WHAT THIS TASK INVOLVES: Starting at the line below holding "on words. -/" and stopping at the line holding "y z => x * y + z))", print every line exactly, both ends included, and leave the rest out.

Source records:
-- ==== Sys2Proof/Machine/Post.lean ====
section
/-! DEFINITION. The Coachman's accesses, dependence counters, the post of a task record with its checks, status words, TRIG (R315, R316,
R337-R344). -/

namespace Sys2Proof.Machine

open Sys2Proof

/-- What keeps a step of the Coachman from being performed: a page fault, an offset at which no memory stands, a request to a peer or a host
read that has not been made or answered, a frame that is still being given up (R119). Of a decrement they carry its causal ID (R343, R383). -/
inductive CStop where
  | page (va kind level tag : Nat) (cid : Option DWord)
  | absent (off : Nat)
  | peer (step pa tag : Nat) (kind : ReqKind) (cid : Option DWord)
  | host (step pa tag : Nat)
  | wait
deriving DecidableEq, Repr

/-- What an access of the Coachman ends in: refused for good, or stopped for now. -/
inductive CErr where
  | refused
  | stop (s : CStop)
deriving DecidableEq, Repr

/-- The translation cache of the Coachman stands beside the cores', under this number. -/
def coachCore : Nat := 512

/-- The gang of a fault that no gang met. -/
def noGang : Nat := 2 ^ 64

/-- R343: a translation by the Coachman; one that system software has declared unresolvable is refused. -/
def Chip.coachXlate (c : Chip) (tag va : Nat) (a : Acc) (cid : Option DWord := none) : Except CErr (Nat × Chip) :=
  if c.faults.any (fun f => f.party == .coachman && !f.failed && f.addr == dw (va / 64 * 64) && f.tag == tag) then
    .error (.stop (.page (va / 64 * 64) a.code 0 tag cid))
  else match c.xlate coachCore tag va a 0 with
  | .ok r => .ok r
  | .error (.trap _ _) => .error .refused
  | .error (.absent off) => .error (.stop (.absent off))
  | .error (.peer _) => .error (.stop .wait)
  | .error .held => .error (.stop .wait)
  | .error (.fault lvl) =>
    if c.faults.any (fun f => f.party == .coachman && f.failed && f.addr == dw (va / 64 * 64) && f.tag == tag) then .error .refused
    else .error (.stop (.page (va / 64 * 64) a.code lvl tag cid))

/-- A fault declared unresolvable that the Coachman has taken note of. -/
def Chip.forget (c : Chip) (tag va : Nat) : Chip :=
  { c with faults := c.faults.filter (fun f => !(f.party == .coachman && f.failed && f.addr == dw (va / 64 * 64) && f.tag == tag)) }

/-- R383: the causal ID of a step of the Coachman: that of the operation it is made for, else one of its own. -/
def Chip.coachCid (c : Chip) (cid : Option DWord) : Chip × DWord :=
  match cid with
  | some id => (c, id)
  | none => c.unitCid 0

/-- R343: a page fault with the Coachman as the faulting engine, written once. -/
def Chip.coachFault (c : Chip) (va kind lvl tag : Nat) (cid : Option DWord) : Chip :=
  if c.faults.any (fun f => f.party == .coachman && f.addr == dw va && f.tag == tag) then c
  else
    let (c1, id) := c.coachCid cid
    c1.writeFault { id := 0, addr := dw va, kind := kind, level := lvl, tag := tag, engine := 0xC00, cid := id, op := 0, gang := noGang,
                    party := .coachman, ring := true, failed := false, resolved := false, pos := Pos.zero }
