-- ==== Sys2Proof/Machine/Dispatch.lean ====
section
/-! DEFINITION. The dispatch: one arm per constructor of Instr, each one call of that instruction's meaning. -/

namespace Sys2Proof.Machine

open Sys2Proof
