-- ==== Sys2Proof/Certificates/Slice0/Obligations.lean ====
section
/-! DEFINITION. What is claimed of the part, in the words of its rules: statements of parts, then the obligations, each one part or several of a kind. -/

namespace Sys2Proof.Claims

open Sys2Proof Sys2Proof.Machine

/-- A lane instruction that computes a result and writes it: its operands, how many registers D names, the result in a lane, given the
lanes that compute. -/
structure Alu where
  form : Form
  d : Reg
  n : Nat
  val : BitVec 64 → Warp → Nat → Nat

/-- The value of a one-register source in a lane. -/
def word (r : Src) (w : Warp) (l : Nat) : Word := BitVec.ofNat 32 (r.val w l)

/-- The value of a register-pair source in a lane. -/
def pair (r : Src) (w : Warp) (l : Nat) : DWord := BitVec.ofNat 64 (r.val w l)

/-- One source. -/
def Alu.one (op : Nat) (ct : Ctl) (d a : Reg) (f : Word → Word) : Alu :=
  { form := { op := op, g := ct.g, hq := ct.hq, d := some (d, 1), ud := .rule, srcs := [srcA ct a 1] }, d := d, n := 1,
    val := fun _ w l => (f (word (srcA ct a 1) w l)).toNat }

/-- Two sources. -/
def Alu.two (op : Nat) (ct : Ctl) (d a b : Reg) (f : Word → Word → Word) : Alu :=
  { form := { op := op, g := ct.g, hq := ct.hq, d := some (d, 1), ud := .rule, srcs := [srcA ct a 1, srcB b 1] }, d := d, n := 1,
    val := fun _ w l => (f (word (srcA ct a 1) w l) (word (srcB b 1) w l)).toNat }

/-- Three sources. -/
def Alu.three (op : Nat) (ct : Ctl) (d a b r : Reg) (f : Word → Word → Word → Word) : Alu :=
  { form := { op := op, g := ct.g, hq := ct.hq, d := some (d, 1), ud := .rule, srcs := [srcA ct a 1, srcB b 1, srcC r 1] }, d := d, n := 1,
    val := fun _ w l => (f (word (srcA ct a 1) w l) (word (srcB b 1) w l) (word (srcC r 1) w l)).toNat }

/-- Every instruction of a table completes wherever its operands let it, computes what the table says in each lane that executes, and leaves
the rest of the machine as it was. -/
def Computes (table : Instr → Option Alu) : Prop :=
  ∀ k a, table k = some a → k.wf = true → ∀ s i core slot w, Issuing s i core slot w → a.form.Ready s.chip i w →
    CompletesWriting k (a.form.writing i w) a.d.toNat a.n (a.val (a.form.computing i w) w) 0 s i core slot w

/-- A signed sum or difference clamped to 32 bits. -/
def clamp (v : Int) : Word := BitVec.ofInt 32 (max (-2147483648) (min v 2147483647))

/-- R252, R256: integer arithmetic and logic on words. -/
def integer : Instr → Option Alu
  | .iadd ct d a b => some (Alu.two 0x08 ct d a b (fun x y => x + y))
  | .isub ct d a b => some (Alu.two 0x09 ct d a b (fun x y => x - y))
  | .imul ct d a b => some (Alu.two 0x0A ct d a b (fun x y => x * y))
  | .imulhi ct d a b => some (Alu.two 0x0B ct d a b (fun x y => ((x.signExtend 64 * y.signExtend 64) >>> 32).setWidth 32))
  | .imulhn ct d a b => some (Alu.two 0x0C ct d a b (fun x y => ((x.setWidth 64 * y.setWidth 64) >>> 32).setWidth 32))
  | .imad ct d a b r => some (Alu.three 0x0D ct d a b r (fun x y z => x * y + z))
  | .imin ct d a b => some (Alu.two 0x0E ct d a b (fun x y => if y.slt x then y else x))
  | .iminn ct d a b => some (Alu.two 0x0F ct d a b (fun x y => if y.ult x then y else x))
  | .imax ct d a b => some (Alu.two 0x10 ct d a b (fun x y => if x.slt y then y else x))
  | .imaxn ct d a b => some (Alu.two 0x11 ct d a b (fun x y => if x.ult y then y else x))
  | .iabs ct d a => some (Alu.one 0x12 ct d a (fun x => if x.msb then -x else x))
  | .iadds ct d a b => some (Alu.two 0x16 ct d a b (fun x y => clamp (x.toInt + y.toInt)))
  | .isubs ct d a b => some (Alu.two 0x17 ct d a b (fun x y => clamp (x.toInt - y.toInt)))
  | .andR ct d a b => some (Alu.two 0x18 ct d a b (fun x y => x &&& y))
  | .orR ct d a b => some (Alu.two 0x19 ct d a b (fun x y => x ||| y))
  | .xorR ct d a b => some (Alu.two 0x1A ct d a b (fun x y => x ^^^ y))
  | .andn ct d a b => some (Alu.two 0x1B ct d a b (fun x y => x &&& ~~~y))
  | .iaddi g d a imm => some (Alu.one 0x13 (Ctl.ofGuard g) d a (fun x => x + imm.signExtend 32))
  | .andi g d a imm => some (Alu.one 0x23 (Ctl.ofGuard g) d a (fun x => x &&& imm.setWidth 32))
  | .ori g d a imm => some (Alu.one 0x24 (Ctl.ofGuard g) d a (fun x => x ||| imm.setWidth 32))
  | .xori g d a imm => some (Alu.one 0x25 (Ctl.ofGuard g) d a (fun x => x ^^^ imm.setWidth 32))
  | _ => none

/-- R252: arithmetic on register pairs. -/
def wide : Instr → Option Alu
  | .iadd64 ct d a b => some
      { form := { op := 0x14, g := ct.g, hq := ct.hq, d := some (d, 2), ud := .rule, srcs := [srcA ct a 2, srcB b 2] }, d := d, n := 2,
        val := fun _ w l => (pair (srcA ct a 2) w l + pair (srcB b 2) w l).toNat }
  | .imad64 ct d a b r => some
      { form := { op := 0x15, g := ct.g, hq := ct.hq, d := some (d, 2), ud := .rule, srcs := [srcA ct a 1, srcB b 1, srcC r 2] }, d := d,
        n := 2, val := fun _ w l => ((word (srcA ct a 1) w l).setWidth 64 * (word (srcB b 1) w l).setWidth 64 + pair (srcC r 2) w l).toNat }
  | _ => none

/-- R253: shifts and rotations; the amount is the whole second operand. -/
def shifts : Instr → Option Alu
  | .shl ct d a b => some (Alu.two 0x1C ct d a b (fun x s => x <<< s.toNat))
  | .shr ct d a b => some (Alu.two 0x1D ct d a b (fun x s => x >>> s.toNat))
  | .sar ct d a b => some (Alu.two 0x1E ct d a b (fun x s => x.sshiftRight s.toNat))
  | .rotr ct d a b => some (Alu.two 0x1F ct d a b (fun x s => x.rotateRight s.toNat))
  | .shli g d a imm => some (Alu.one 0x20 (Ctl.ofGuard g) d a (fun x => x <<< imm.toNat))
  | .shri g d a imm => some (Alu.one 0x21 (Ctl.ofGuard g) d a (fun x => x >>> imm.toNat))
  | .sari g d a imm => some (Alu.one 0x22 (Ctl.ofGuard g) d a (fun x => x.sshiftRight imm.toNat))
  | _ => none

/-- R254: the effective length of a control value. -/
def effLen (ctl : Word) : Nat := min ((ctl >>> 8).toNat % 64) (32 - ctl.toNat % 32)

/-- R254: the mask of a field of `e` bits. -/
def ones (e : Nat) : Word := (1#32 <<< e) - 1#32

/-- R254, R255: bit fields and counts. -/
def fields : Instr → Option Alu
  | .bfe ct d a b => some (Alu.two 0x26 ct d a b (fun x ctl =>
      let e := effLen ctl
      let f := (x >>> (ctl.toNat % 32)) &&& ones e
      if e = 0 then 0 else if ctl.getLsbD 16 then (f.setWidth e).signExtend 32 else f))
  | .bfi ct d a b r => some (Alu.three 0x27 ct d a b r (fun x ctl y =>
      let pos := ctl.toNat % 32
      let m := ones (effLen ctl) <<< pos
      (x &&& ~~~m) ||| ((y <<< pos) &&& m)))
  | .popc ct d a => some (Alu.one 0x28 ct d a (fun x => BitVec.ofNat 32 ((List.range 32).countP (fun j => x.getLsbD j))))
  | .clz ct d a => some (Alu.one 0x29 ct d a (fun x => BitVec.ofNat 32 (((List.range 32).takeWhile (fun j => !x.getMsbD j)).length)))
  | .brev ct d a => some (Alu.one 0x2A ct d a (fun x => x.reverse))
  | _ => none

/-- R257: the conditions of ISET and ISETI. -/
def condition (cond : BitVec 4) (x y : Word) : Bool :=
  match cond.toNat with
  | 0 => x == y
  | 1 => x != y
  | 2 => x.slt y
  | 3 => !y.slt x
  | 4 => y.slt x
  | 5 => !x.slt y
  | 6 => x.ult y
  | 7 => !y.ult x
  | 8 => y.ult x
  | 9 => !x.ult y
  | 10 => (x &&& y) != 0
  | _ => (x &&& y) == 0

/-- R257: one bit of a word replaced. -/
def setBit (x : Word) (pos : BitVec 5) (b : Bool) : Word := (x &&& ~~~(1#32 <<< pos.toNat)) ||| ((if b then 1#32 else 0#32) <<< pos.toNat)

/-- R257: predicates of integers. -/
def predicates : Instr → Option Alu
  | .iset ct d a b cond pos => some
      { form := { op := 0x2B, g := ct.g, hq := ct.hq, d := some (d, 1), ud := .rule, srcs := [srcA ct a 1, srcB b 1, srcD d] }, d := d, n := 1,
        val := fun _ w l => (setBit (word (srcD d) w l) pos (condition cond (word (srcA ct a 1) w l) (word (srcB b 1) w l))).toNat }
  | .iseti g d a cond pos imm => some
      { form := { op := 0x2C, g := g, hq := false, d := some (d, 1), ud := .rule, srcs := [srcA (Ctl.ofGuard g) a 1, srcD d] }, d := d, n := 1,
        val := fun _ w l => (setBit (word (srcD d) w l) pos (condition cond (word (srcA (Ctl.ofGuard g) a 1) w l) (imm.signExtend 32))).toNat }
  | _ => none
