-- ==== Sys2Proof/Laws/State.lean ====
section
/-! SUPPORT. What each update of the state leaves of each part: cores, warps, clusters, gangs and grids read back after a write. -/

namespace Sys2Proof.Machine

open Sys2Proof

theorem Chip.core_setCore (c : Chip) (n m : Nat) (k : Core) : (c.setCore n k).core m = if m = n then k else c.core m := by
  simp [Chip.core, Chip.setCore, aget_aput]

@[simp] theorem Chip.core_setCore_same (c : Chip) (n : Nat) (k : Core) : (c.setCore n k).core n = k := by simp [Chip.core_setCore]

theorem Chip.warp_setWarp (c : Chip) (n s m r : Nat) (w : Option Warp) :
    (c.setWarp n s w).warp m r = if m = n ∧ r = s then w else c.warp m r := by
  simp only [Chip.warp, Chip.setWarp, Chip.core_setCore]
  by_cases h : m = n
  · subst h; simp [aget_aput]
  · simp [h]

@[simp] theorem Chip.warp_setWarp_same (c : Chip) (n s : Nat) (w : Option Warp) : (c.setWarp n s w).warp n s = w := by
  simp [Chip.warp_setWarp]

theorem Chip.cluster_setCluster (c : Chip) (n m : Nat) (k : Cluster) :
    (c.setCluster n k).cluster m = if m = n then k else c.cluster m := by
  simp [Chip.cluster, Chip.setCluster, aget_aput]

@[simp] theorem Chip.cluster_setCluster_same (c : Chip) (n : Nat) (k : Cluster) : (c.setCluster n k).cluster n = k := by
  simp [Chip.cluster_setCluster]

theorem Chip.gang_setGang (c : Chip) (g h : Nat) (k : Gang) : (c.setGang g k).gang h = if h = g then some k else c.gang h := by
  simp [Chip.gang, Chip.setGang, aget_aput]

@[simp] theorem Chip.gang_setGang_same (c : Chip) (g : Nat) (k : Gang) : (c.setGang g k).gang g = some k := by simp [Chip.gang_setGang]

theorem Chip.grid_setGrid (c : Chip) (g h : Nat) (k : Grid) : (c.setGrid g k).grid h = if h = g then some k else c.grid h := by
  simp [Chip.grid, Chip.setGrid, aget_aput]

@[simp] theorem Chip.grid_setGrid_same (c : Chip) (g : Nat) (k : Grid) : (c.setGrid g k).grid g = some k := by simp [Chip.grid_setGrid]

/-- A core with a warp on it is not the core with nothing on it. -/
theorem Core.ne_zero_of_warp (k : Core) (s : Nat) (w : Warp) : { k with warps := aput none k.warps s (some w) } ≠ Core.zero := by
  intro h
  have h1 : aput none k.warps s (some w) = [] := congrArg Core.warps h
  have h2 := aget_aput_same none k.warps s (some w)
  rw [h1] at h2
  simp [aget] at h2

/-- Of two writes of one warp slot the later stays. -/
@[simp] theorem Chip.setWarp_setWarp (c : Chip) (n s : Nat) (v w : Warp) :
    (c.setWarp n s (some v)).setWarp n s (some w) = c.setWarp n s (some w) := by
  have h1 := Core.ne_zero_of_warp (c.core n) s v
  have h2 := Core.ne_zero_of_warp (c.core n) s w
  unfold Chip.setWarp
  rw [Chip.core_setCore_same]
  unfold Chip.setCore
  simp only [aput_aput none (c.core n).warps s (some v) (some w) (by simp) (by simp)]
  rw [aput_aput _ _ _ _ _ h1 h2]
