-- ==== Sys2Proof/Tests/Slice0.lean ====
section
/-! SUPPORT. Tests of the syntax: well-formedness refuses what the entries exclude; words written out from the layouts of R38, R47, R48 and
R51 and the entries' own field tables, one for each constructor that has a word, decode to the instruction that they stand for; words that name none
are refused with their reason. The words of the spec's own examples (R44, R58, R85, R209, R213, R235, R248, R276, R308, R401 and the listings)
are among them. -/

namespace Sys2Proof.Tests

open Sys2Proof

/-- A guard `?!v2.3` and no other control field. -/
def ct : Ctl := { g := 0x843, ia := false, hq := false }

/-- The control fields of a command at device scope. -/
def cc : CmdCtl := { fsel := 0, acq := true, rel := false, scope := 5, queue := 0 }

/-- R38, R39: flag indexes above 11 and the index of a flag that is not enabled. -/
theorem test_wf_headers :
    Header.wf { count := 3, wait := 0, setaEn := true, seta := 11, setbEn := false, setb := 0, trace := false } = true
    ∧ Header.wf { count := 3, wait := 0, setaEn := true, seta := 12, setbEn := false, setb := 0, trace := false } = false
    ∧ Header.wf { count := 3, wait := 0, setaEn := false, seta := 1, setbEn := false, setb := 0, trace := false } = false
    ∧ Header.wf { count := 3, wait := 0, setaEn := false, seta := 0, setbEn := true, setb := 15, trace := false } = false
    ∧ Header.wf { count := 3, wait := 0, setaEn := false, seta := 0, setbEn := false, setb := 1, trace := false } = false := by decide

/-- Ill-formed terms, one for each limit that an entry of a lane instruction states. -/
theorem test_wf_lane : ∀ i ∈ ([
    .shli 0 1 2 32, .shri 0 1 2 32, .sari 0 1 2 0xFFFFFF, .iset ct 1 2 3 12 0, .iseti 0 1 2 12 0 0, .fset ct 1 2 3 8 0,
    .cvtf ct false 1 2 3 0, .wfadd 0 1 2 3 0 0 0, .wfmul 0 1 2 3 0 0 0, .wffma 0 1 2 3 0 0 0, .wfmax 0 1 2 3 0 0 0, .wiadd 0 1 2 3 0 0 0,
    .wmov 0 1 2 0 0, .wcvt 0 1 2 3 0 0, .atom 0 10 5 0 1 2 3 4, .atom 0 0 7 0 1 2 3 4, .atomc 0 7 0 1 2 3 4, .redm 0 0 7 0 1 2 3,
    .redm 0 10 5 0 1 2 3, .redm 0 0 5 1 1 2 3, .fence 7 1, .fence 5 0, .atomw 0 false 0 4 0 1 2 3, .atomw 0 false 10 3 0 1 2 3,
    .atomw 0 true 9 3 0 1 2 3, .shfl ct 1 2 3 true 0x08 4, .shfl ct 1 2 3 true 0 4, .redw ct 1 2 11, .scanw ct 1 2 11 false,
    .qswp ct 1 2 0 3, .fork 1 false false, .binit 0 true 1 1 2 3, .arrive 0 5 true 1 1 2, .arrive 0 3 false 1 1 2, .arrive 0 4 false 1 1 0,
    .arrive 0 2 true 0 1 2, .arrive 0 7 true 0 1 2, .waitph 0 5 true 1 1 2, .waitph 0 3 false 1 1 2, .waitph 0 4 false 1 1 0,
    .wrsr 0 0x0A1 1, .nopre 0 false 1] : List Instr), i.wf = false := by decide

ANSWER BOX:
/-- R252, R256: integer arithmetic and logic on words. -/
def integer : Instr → Option Alu
  | .iadd ct d a b => some (Alu.two 0x08 ct d a b (fun x y => x + y))
  | .isub ct d a b => some (Alu.two 0x09 ct d a b (fun x y => x - y))
  | .imul ct d a b => some (Alu.two 0x0A ct d a b (fun x y => x * y))
  | .imulhi ct d a b => some (Alu.two 0x0B ct d a b (fun x y => ((x.signExtend 64 * y.signExtend 64) >>> 32).setWidth 32))
  | .imulhn ct d a b => some (Alu.two 0x0C ct d a b (fun x y => ((x.setWidth 64 * y.setWidth 64) >>> 32).setWidth 32))
  | .imad ct d a b r => some (Alu.three 0x0D ct d a b r (fun x y z => x * y + z))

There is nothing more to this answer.